Мгновение во взгляде привратника отражалась тягостная внутренняя борьба; так просто сдать свои позиции было досадно, ронять достоинство в присутствии собратьев по оружию явно не хотелось, и страж, нарочито пренебрежительно пожав плечами, уперся ладонями в пояс с оружием.
— Такую и я сделаю, если потерплю маленько. Чего это нынче инквизиторы разъезжают в этаком свинском виде?
— Если сию секунду, — выцедил он сквозь зубы, — ты не уберешь с моего пути свою тушу и здесь же, сейчас же не принесешь извинений, эти слова я вобью тебе в глотку. Давай, — подбодрил Курт с сухой улыбкой, когда вцепившиеся в ремень пальцы стража невзначай коснулись меча. — Положи ладонь на рукоять, сделай мне одолжение. Дотронься до нее, дай мне повод обвинить тебя в покушении — и весь ваш засранный городишко заполыхает завтра же к полудню, громко благодаря за это тебя.
Несколько секунд вокруг висела тишина; страж стоял неподвижно, окаменев от внезапного понимания того, куда его завела не к месту проснувшаяся заносчивость, медленно белея щеками и явно проклиная себя за дерзость.
— Вон, — шикнул Курт тихо, и тот с готовностью шарахнулся в сторону, пряча глаза и от греха убрав руки за спину.
— Виноват, майстер инквизитор… — выдавил страж с усилием. — Нечасто тут… такое. Виноват.
— Понимаю; служба, — милостиво кивнул он, сбавив тон до просто сурового. — Только за словами надо следить.
Бруно на эту короткую перебранку смотрел с усталой скукой; обернувшись на притихших стражей, когда ворота остались позади, тяжело вздохнул, однако же на сей раз обошелся без обличительных речей, только изредка бросая в сторону своего попечителя укоризненные взгляды.

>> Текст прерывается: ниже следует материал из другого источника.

/-- COMMAND_START: the oldest command of its queue starts once its wait is met; an abandoned fence
ends it, and a graph destroyed since its resolution refuses it (R120, R133, R137, R146). -/
def commandStartOp (s : State) (id : Nat) : State :=
  let s := resolveHeld s
  match tfind s.cmds id with
  | none => s
  | some c =>
    if inTurn s id c && dWaitEn c.desc && waitMet s c && (fenceOf s (dWaitFence c.desc)).abandoned then
      resolveHeld (cmdDone s id .abandoned 0xFFFF)
    else if ready s id c && (dOp c.desc != 1 || walkerRoom s (ctxOf s c.ctx).part (some id)) then
      if dOp c.desc = 1 && (cmdGraph s c).isNone then cmdRefuse s id 0xA (dGid c.desc) .formatFault
      else modCmd s id (fun c => { c with started := true })
    else s

/-- WAIT_TIMEOUT: wait_to has passed since the wait began to count (R137). -/
def waitTimeoutOp (s : State) (id : Nat) : State :=
  match tfind s.cmds id with
  | none => s
  | some c =>
    if inTurn s id c && dWaitEn c.desc && dWaitTo c.desc != 0 &&
        !fenceMet s (dWaitFence c.desc) (dWaitVal c.desc) then
      resolveHeld (cmdDone s id .timeout 0xFFFF)
    else s

/-- Act on a started command of an operation. -/
def startedCmd (s : State) (id op : Nat) (f : State → Cmd → State) : State :=
  match tfind s.cmds id with
  | none => s
  | some c => if c.started && dOp c.desc == op && dispatching s then f s c else s

/-- NOP completes (Table 7-6). -/
def nopOp (s : State) (id : Nat) : State := startedCmd s id 0 fun s _ => cmdDone s id .ok 0xFFFF

/-! ## Registration, destruction, arming (R139, R140, R146, R147) -/

/-- REGISTER_GRAPH: the image is checked; a registered graph holds its references (R139, R140). -/
def registerOp (s : State) (id : Nat) : State :=
  startedCmd s id 2 fun s c =>
    match imageFault s c, graphCheck s id c with
    | some m, _ => resolveHeld (hwFault s c.ctx m none)
    | none, .error n => resolveHeld (cmdRefuse s id 9 n .formatFault)
    | none, .ok g =>
      let s := g.fences.foldl fenceRef (g.objs.foldl objRef s)
      let s := { s with graphs := tput s.graphs (graphKey c.ctx (dGid c.desc)) g }
      resolveHeld (cmdDone s id .ok 0xFFFF)

/-- DESTROY_GRAPH: the arming ends and the gid is unregistered, a running instance is awaited, then
the graph goes (R146; log 40). -/
def destroyOp (s : State) (id : Nat) : State :=
  startedCmd s id 3 fun s c =>
    let key := graphKey c.ctx (dGid c.desc)
    if thas s.graphs (retiredKey id) then
      if keyBusy s (retiredKey id) then s
      else cmdDone (graphRemove s (retiredKey id)) id .ok 0xFFFF
    else if (cmdGraph s c).isSome then
      let s := disarm s key
      if keyBusy s key then graphRetire s key id
      else cmdDone (graphRemove s key) id .ok 0xFFFF
    else cmdRefuse s id 0xA (dGid c.desc) .formatFault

К жилищу местного священника они, не сговариваясь, поехали далеко в обход, по самым узким и отдаленным улочкам, дабы не попадаться на глаза излишне большому количеству прохожих, и тем не менее все более становилось ясно, что уже к утру весь городок будет тихо шуметь, обсуждая всколыхнувшее их тихую жизнь явление следователей Конгрегации, неведомо почему обративших на них свое высочайшее внимание.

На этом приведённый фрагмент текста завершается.